Jon Max Goh for Singapore Stories 2021. Image courtesy of Textile and Fashion Federation (Singapore).

As a further example of how stakeholders come together to push the industry forward, I would like to highlight the value of competitions to bolster the careers of fashion designers. Wee was a finalist in the first Young Designer Fashion Award offered by Her World magazine in 1978, for example, and Harry Halim won the Asian Young Fashion Designers Contest in 2006. More recently, Latika Balachander, a LASALLE College of the Arts alumnus, was Men’s Folio Designer of the Year 2020, and Jon Max Goh won Singapore Stories 2021, put together by the Textile and Fashion Federation of Singapore. These organised efforts provided by the local fashion community have all helped in significant ways to move the designers careers forward, by giving them a platform to show their work, and connecting them more closely with the industry at home and beyond. In doing so, the Singapore fashion industry can move forward as a whole.

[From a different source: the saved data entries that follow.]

/-- Skew of the bundle of route n toward site f is measured again. A channel that is no member keeps its mark until it is
measured again (DESIGN CHOICE, log entry 133). -/
def State.measureSkew (s : State) (n f lfn : Nat) : State :=
  let cs := s.skewChannels n f lfn
  let keep := keptSubset cs
  let first := match cs with
    | [] => 0
    | a :: r => r.foldl (fun m b => if b.2 < m then b.2 else m) a.2
  cs.foldl (fun u q =>
    (u.setChan q.1 { u.chan q.1 with excessSkew := !keep.contains q.1 }).setObj (Reg.channelSkewNs q.1) ((q.2 - first) / 65536).toNat) s

/-! ### Deskew and the groups (R225, R226, R241) -/

/-- The channel's receive direction delivers payload as far as its own state goes: it is in service, no receive-failing
defect stands, and no pilot mismatch (R252, R322, R323). -/
def State.delivers (s : State) (c : Nat) : Bool := s.inService c && !s.pilotMismatch c && !(s.chan c).rxFail

/-- The channel's payload can be waited for. -/
def State.usable (s : State) (c : Nat) : Bool :=
  let x := s.chan c
  !x.excessSkew && (s.ringFed c || (x.inFrame && x.mfAligned && x.lfnValid && s.delivers c))

/-- The far end diverts the channel, so its frames skip a block (R243). -/
def State.rxDiverted (s : State) (c : Nat) : Bool := bit s.ringSt.rxDiv c

/-- The far end's diversion of a channel is noted. -/
def State.noteRxDiv (s : State) (c : Nat) (b : Bool) : State :=
  { s with ringSt := { s.ringSt with rxDiv := setBit s.ringSt.rxDiv c b } }

/-- A slot of a group has come with words missing: it counts as one whose header check fails, unless what has
come of it is all zero (DEDUCED, log entry 55). -/
def State.slotDamaged (s : State) (g : Nat) (b : List Byte) : State :=
  if b.all (fun x => x == 0#8) then s
  else match s.linkOfGroup g with
    | none => s
    | some (l, i) => if (s.link l).rxEnded then s else (s.bump (Reg.delineationErrors l)).eraseNext l i

/-- Words of a group join the slot in progress; a full slot is handled. -/
def State.groupWords (g : Nat) : List (Option (List Byte)) → State → GroupPos → State × GroupPos
  | [], s, x => (s, x)
  | w :: r, s, x =>
    let rest := x.rest ++ w.getD (List.replicate 8 0#8)
    let bad := x.bad || w.isNone
    if 4160 ≤ rest.length then
      let s := if bad then s.slotDamaged g rest else s.slotRx g rest
      State.groupWords g r s { x with pos := x.pos + 8, rest := [], bad := false }
    else State.groupWords g r s { x with pos := x.pos + 8, rest := rest, bad := bad }

/-- The payload of channel p for frame lfn, if it is held. -/
def State.heldPayload (s : State) (p lfn : Nat) : Option (List Byte) :=
  ((s.chan p).held.find? (fun h => h.lfn == lfn)).map (fun h => h.payload)
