/-- The self header is examined: COUNT, FMT and HDR_CHECK alone (R142, R146, Table 6.5). The header that goes out under
OUT_SELF is made here and stands nowhere in memory (DEDUCED, log entry 149). -/
def State.examineSelf (s : State) (n g pos num : Nat) (c : Cue) : State :=
  let bs := s.boundTo n g
  let self := s.selfIndex n bs
  let a := cAddrAux c
  let h := s.readLE a 64
  let f := fmtD (cFmtAux c)
  let refuse (r : Nat) : State := s.refuseHeader g self true r num
  if s.isPoisoned a 64 then s.notePoison a 64 3
  else if !headerGood h then refuse 1
  else if tFmt h ≠ cFmtAux c then refuse 4
  else if cCount c < tCount h then refuse 5
  else if s.isPoisoned (a + 64) (storageBytes f (tCount h)) then s.notePoison (a + 64) (storageBytes f (tCount h)) 3
  else
    let out := s.makeHeader (tCount h) (tFmt h) (stageOf bs) g self num
    let items := [TxItem.lit (headerWire out) pos, .mem (a + 64) 0 (storageBytes f (tCount h)) (wireWidth f) pos, .flush]
    let s := s.onInstance g (fun x => { x with members := x.members ++ [⟨self, tCount h, a + 64, none⟩] })
    (bs.filter (fun b => eOutSelf b.2)).foldl (fun u b => u.push b.1 items) s

/-- Members of a group, the self member included (Table 6.10). -/
def State.membersOf (s : State) (n g : Nat) (self : Bool) : Nat := (s.boundTo n g).length + b2n self

/-- A COLLECTIVE cue is dispatched as instance `num` of its group, and examines its self header (R145, R146), or waits for
the hub that holds it (R198). -/
def State.startCollective (s : State) (n pos : Nat) (c : Cue) (num : Nat) : State :=
  let g := cGroup c
  let num := num % 2 ^ 32
  let s := s.setGroupInst g (some { pos := pos, num := num, since := s.now })
  let i := tget {} s.groupInfo g
  let s := { s with groupInfo := tset {} s.groupInfo g { i with num := num, members := s.membersOf n g (cAuxEn c) } }
  if cAuxEn c && s.held [selfArea c] then s.onInstance g (fun x => { x with selfIdle := true })
  else (if cAuxEn c then s.examineSelf n g pos num c else s).countsKnown g

/-- The self header is examined once the accesses to it are held no more (R198). -/
def State.resumeSelf (s : State) (n pos : Nat) (c : Cue) : State :=
  let g := cGroup c
  match s.groupInst g with
  | some x =>
    if x.pos = pos ∧ x.selfIdle ∧ !s.held [selfArea c] then
      ((s.onInstance g (fun x => { x with selfIdle := false })).examineSelf n g pos x.num c).countsKnown g
    else s
  | none => s

/-! ### Headers on member streams (R147, R148) -/

/-- a precedes b, modulo 2³² (Table 6.5). -/
def precedes (a b : Nat) : Bool :=
  let d := (b + 2 ^ 32 - a % 2 ^ 32) % 2 ^ 32
  decide (1 ≤ d) && decide (d ≤ 2 ^ 31)

/-- Why a header on a member stream is refused, before INSTANCE is looked at (Table 6.5). -/
def State.headerFault (s : State) (g : Nat) (e : Nat) (c : Cue) (h : Nat) : Option Nat :=
  if !headerGood h || headerReserved h then some 1
  else if !s.tagsActive (tJobTag h) (tRevision h) then some 2
  else if tGroup h ≠ g ∨ tStage h ≠ eStage e ∨ tMember h ≠ eMember e then some 3
  else if tFmt h ≠ cFmtA c then some 4
  else if cCount c < tCount h then some 5
  else none

/-- The next header on an IN stream of its group's current instance is examined (R147). -/
def execMemberHeaderArrival (t : Nat) (i : BitVec 14) (s0 : State) : Result :=
  let s := s0.tick t
  let i := i.toNat
  let x := s.stream i
  let e := x.entry
  let g := eGroup e
  if !eBound e || !eCollIn e || x.lostFraming then .next s
  else match s.collective g, x.rxBytes x.rxCover 64 with
    | some (_, inst, c), some raw =>
      let m := eMember e
      if inst.members.any (fun y => y.index == m) then .next s
      else
        let h := headerOfWire raw
        let f := fmtD (cFmtA c)
        let len := storageBytes f (tCount h)
        let good := headerGood h && !headerReserved h
        if good && !s.tagsActive (tJobTag h) (tRevision h) && s.tagsArmed (tJobTag h) (tRevision h) then .next s
        else
          let refuse (r : Nat) : State :=
            (s.refuseHeader g m false r inst.num).setStream i { x with lostFraming := true }
          match s.headerFault g e c h with
          | some r => .next (refuse r)
          | none =>
            if precedes (tInstance h) inst.num then
              let s := s.coverCue i (64 + len) none 1 inst.pos
              .next (s.bump Reg.staleDiscarded)
            else if tInstance h ≠ inst.num then .next (refuse 6)
            else
              let slot := cAddrA c + m * landingStride c
              let s := (s.cover i 64 none 1 inst.pos).write slot (bytesLE 64 h)
              let from_ := (s.stream i).rxCover
              let s := s.coverCue i len (some (slot + 64)) (wireWidth f) inst.pos
              let s := s.onInstance g (fun y => { y with members := y.members ++ [⟨m, tCount h, slot + 64, some (i, from_)⟩] })
              .next (s.countsKnown g)
    | _, _ => .next s

/-! ### Reduction (R149, R150) -/

/-- Stream positions from p to q all lie in the parts that have come. -/
def allGot (got : List (Nat × Nat)) : Nat → Nat → Nat → Bool
  | 0, p, q => decide (q ≤ p)
  | fuel + 1, p, q =>
    if q ≤ p then true
    else match got.find? (fun x => decide (x.1 ≤ p) && decide (p < x.2)) with
      | some x => allGot got fuel x.2 q
      | none => false

/-- Bytes lo to hi of a member's values have been delivered. -/
def State.memberHas (s : State) (m : Member) (lo hi : Nat) : Bool :=
  match m.source with
  | none => true
  | some (i, p) =>
    match (s.stream i).covers.find? (fun c => c.start == p && c.dest.isSome) with
    | some c => allGot c.got (c.got.length + 1) (p + lo) (p + hi)
    | none => hi == 0

/-- Bytes of a member's values that lie in a tile. -/
def memberSpan (f : Fmt) (m : Member) (b : Nat) : Nat × Nat :=
  (storageBytes f (min m.count (4096 * b)), storageBytes f (min m.count (4096 * (b + 1))))

/-- The members whose count reaches into tile b. -/
def Instance.reaching (x : Instance) (b : Nat) : List Member := x.members.filter (fun m => decide (4096 * b < m.count))

/-- Format of a member's values. -/
def memberFmt (c : Cue) (m : Member) : Fmt := fmtD (if m.source.isNone then cFmtAux c else cFmtA c)

/-- Members in rising index order. -/
def insertMember (m : Member) : List Member → List Member
  | [] => [m]
  | y :: r => if m.index ≤ y.index then m :: y :: r else y :: insertMember m r
def Instance.ordered (x : Instance) : List Member := x.members.foldr insertMember []

/-- The groups of 32 member indices that have a member which reaches element i, rising (R149). -/
def chorusPresent (ms : List Member) (i : Nat) : List Nat :=
  (List.range 32).filter (fun j => ms.any (fun m => decide (i < m.count) && m.index / 32 == j))

/-- The terms of element i in these groups (R149). -/
def State.chorusGroups (s : State) (c : Cue) (ms : List Member) (i : Nat) : List (List (Val × Val)) :=
  (chorusPresent ms i).map (fun j => (ms.filter (fun m => decide (i < m.count) && m.index / 32 == j)).map (fun m =>
    (s.val (memberFmt c m) m.base i, Val.one)))
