/-- What each parameter of a piece begins with: G as the journal's blocks give it back, where there is a journal (R161),
and the old planes. The record of R166 takes G's code as it is before the journal (DESIGN CHOICE, log entry 121). -/
def State.pieceStart (s : State) (r step : Nat) (p : Piece) (gs : List (Formed × Nat × Nat)) (blocks : List (Nat × Block)) : List ParamEnv :=
  let final := if pgJournal r then (blocks.flatMap (fun b => b.2.decoded)).take p.count else gs.map (fun g => g.2.1)
  (List.range p.count).map (fun k =>
    let i := p.first + k
    let hbm (j : Nat) : Val := decodeCode (fmtD (pgPlaneFmt r j)) (s.readLE (planeAddr r j i) (planeWidth r j))
    let js := List.range (pgPlanes r)
    let old := if s.applied p.tile then js.map hbm else js.map (fun j => s.oldPlane r step j i)
    let g := (gs.getD k ((.zero false, false), 0, 0))
    { g := decodeCode .e16 (final.getD k 0), old := old, new := old,
      quants := [(g.1.1, decodeCode .e16 g.2.1)], flags := g.2.2 })

/-- What each parameter of a piece ends with (R159, R162, R389). -/
def State.pieceEnvs (s : State) (r step : Nat) (c : Cue) (p : Piece) : List ParamEnv :=
  let g := s.pieceGradients r c p
  (s.pieceStart r step p g.1 g.2).map (fun e => (s.pieceSteps r p).foldl (runStep r) e)

/-- The residue checks of a piece: of G and of each step it runs, parameter by parameter (R93, R162). -/
def State.pieceSites (s : State) (r step : Nat) (c : Cue) (p : Piece) : Checks := fun f =>
  if p.count ≤ f.elem then none
  else
    let x := p.first - rangeFirst r c + f.elem
    let w := match f.sum with
      | 0 => checkOf .linear [s.gradientTerms c x] none f
      | k + 1 =>
        let ws := s.pieceSteps r p
        let (gs, blocks) := s.pieceGradients r c p
        match ws[k]?, (s.pieceStart r step p gs blocks)[f.elem]? with
        | some w, some e =>
          let e := (ws.take k).foldl (runStep r) e
          checkOf .linear [stepTerms r e w] (stepAddend e w) f
        | _, _ => none
    w.map (fun v => (x / 4096, v))

/-- The effect of a piece that has passed its checks (R159-R162, R166, R389, R479). The encoder's counters take the
blocks that are written, not those of a tile already applied (DESIGN CHOICE, log entry 121). -/
def State.applyPiece (s : State) (n pos : Nat) (c : Cue) (iter : Nat) (p : Piece) (retried : Bool) : State :=
  let r := s.programOf n c
  let params := hParams (s.hdr n)
  let step := s.outerStep iter
  let x := p.first - rangeFirst r c
  let applied := s.applied p.tile
  let blocks := (s.pieceGradients r c p).2
  let envs := s.pieceEnvs r step c p
  let of := fmtD (pgOutFmt r)
  let s := s.write (cAddrOut c + storageBytes of x) (packCodes of.width (envs.map (fun e => e.out)))
  let s := s.addFlags pos (blocks.foldl (fun a b => a ||| b.2.flags) (envs.foldl (fun a e => a ||| e.flags) 0))
  let run := (s.runningAt pos).map (fun q => q.recomputed)
  let s := (rangeParts x p.count).foldl (fun u q =>
    let part := ((envs.drop (q.2.1 - x)).take q.2.2).mapIdx (fun k e => paramElems (q.2.1 + k) e.quants)
    u.recordPart pos c q.1 (paramRecord q.1 ((run.getD []).contains q.1) retried part) q.2.2) s
  let s := if applied || !pgJournal r then s
    else
      let e := step % (pgDepth r + 1)
      let s := blocks.foldl (fun u b => u.writeJournal r e b) (s.openEntry e step)
      { s with opt := { s.opt with runs := s.opt.runs.map (fun v => if v.pos = pos then { v with blocks := v.blocks + blocks.length } else v) } }
  let s := { s with opt := { s.opt with runs := s.opt.runs.map (fun v => if v.pos = pos then { v with pieces := p.tile :: v.pieces } else v) } }
  if applied then s
  else if p.count = tileParams params p.tile then s.writeTile p.tile (planeWrites r p envs)
  else s.holdPiece params pos step p (planeWrites r p envs)

/-- The output bytes of a piece (R159). -/
def pieceOutput (r : Nat) (c : Cue) (p : Piece) : Nat × Nat :=
  let f := fmtD (pgOutFmt r)
  let x := p.first - rangeFirst r c
  (cAddrOut c + storageBytes f x, storageBytes f (x + p.count) - storageBytes f x)

/-- Shard tiles of an UPDATE range in order. -/
def rangeTiles (r : Nat) (c : Cue) : List Nat :=
  let a := rangeFirst r c
  ((List.range (cCount c / 4096 + 2)).map (fun k => a / 4096 + k)).filter (fun t => decide (4096 * t < a + cCount c))

/-- The piece may run on the cell: a retry after a tile fault runs on the cell it was dispatched to, from the first piece
not yet written or held (R95, R162). -/
def State.pieceRuns (s : State) (r : Running) (u : UpdateRun) (pg : Nat) (c : Cue) (tile cell : Nat) : Bool :=
  r.fate.isNone && r.waiting.isEmpty && s.cellFree r.pos cell && !u.pieces.contains tile
    && (match r.onto.getLast? with
      | none => true
      | some y => y == cell && (rangeTiles pg c).find? (fun t => !u.pieces.contains t) == some tile)
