/-- The first failure of R270, if any. In item 1 the plan header comes before channels, routes and links (DESIGN CHOICE, log
entry 161). -/
def State.planFault (s : State) (n : Nat) : Option Nat :=
  let links := List.range (s.linkCount n)
  let ent := s.linkEntry n
  let named := (List.range 4).filter (fun r => links.any (fun l => (linkRoutes (ent l)).contains r))
  let groups (l : Nat) : List Nat := (List.range l).flatMap (fun k => linkGroups (ent k))
  let lineStreams := (List.range (hStreamCount (s.hdr n))).filter (fun i => eKind (s.streamEntry n i) == kindLine)
  let head := s.readLE (s.planAt n) 64
  planFirst 1 [0] (fun _ => decide (head ≤ 16)) (fun _ => 0xFF)
    <|> planFirst 1 (List.range 32) (fun c => planChannelGood (s.chanEntry n c)) (fun c => c)
    <|> planFirst 1 (List.range 4) (fun r => planRouteGood (s.routeEntry n r)) (fun r => 0x20 + r)
    <|> planFirst 1 links (fun l => planLinkGood (ent l)) (fun l => 0x40 + l)
    <|> planFirst 2 named (fun r => s.understudies n r == 2) (fun r => r)
    <|> planFirst 3 links (fun l => s.planLinkEnds n (ent l)) (fun l => l)
    <|> planFirst 4 links (fun l => decide (groups l ++ linkGroups (ent l)).Nodup) (fun l => l)
    <|> planFirst 5 links (fun l => planLinkRanges (ent l)) (fun l => l)
    <|> planFirst 6 links (fun l => planLinkTimers (ent l)) (fun l => l)
    <|> planFirst 7 lineStreams (fun i =>
        let e := s.streamEntry n i
        decide (eLink e < s.linkCount n) && lFarSite (ent (eLink e)) == ePeerSite e && lFarGateway (ent (eLink e)) == ePeerGateway e)
      (fun i => eLink (s.streamEntry n i) + 256 * i)

/-- Check 8 but for the channel plan. -/
def State.tablesGood (s : State) (n : Nat) : Bool :=
  (List.range 8192).all (fun o => bits (s.syncEntry n o) 63 48 == 0)
    && (s.entries n).all (fun e => s.entryGood e (hSite (s.hdr n))) && entriesAgree (s.entries n) && s.powerPlanGood n

/-! ### Check 9 (R114, R122) -/

/-- Objects that a cue waits on, and those it signals; N = 0 names none. -/
def waitsOf (c : Cue) : List Nat :=
  (if cWait0N c = 0 then [] else [cWait0Obj c]) ++ (if cWait1N c = 0 then [] else [cWait1Obj c])
def signalsOf (c : Cue) : List Nat :=
  (if cSig0N c = 0 then [] else [cSig0Obj c]) ++ (if cSig1N c = 0 then [] else [cSig1Obj c])

/-- The lowest cue at which a conflict appears; `owner` holds queue + 1 of each object taken so far. -/
def State.syncConflict (s : State) (n : Nat) : Tab Nat → List Nat → Option Nat
  | _, [] => none
  | owner, x :: r =>
    let c := s.cueAt n x
    let q := queueOf c + 1
    if (waitsOf c).any (fun o => tget 0 owner o != 0 && tget 0 owner o != q)
        || (signalsOf c).any (fun o => yRemoteEn (s.syncEntry n o)) then some x
    else State.syncConflict s n ((waitsOf c).foldl (fun m o => tset 0 m o q) owner) r

/-! ### SEAL (R114) -/

/-- No cue or plan element is named. -/
abbrev noDetail : Nat := 0xFFFFFFFF

/-- What the checks of Table 5.7 find: status, SEAL_DETAIL, PLAN_CHECK_DETAIL. Check 8 judges the other tables before the plan
(DESIGN CHOICE, log entry 162). -/
def State.sealChecks (s : State) (n : Nat) : Status × Nat × Nat :=
  let h := s.hdr n
  let len := s.obj (Reg.sheetLength n)
  let cues := List.range (hCueCount h)
  if slotSize < len ∨ hImageLength h ≠ len ∨ crcOf crc32 (s.read (slotBase n) len) ≠ s.obj (Reg.sheetCrc n)
      ∨ s.isPoisoned (slotBase n) len = true then (stSheetCheckFailed, noDetail, noDetail)
  else if hMagic h ≠ 0x33455543 ∨ ¬ (0x0300 ≤ hVersion h ∧ hVersion h ≤ 0x0302) then (stSheetVersion, noDetail, noDetail)
  else if s.headerFits n = false then (stMalformedSheet, noDetail, noDetail)
  else if 4096 < hPace h then (stPaceUnreachable, noDetail, noDetail)
  else if 48000000000 < hParams h then (stCapacityExceeded, noDetail, noDetail)
  else match cues.find? (fun x => !cueCrcGood (bytesLE 64 (s.cueAt n x))) with
    | some x => (stSheetCheckFailed, x, noDetail)
    | none => match cues.find? (fun x => !s.cueGood n (s.cueAt n x)) with
      | some x => (stMalformedCue, x, noDetail)
      | none =>
        if s.tablesGood n = false then (stMalformedSheet, noDetail, noDetail)
        else match s.planFault n with
          | some d => (stMalformedSheet, noDetail, d)
          | none => match s.syncConflict n [] cues with
            | some x => (stSyncConflict, x, noDetail)
            | none => (stOk, noDetail, noDetail)

/-- The object that a cue runs on a copy of, if any (R158, R204, R429). -/
def copiedObject (c : Cue) : Option Nat :=
  if cUnit c = uOptimizer then some (Reg.programRecord (oProgram c))
  else if cUnit c = uMove then some (Reg.prefetchDescriptor (moveUnit c))
  else if cUnit c = uCheck then some (Reg.cvConfig (kUnit c)) else none

/-- The copies that SEAL makes. -/
def State.sealCopies (s : State) (n : Nat) : Tab Nat :=
  ((List.range (hCueCount (s.hdr n))).filterMap (fun x => copiedObject (s.cueAt n x))).foldl
    (fun m o => tset (objReset o) m o (s.obj o)) []

/-- The slot goes to a state. -/
def State.toSlot (s : State) (n v : Nat) : State := s.setObj (Reg.slotState n) v

/-- The sealed image is discarded (R113). -/
def State.discardSeal (s : State) (n : Nat) : State :=
  ((s.setSlotSt n {}).setObj (Reg.sheetJobId n) 0).setObj (Reg.sheetRevision n) 0

/-- The checks end (R114, R411). -/
def execSealDone (t : Nat) (slot : Fin 2) (s0 : State) : Result :=
  let s := s0.tick t
  let n := slot.val
  if !(s.slotSt n).sealing || s.held [(slotBase n, min slotSize (s.obj (Reg.sheetLength n)))] then .next s
  else
    let r := s.sealChecks n
    let s := s.notePoison (slotBase n) (min slotSize (s.obj (Reg.sheetLength n))) 1
    let s := ((s.setObj (Reg.sealResult n) r.1).setObj (Reg.sealDetail n) r.2.1).setObj Reg.planCheckDetail r.2.2
    let s := s.setSlotSt n { sealing := false, copies := if r.1 = stOk then s.sealCopies n else [] }
    let s := if r.1 = stOk then
        ((s.toSlot n slotSealed).setObj (Reg.sheetJobId n) (hJobId (s.hdr n))).setObj (Reg.sheetRevision n) (hRevision (s.hdr n))
      else s
    .next (s.event 0x5003 n r.1)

Jon Max Goh, Kennie Ting, Director, Asian Civilisations Museum and Ho Se Mun, CEO, Textile and Fashion Federation (Singapore). Image courtesy of Textile and Fashion Federation (Singapore).

Both iterations of #SGFASHIONNOW document and interpret at least part of the Singapore fashion “dream” and its realisations. It is also an intentional gathering of the designers, museum curators and other professionals, students and educators to collaboratively contribute to the achievement of this dream. We hope you will enjoy #SGFASHIONNOW in this spirit.

1 Stuart Hall, “Cultural Identity and Diaspora,” in Identity: Community, Culture, Difference, ed. Jonathan Rutherford (London: Lawrence & Wishart, 1990), 222.
2 Dorinne Kondo, Crafting Selves: Power, Gender and Discourses of Identity in a Japanese Workplace (London; Chicago: The University of Chicago Press, 1990), 24. 
3 Sarah Cheang, Erica De Greef and Takagi Yoko, eds., Rethinking Fashion Globalisation (London: Bloomsbury Publishing, 2021), 260-261.
4 Lise Skov, “Dreams of Small Nations in a Polycentric Fashion World,” Fashion Theory 15, no. 2 (2011): 137-156, DOI: 10.2752/175174111X12954359478609, 140.
5 “Fashion Mission,” Business Times, October 27, 1981, 1.
6 John de Souza, “Singapore Pret,” The Straits Times, May 28, 1982, 1.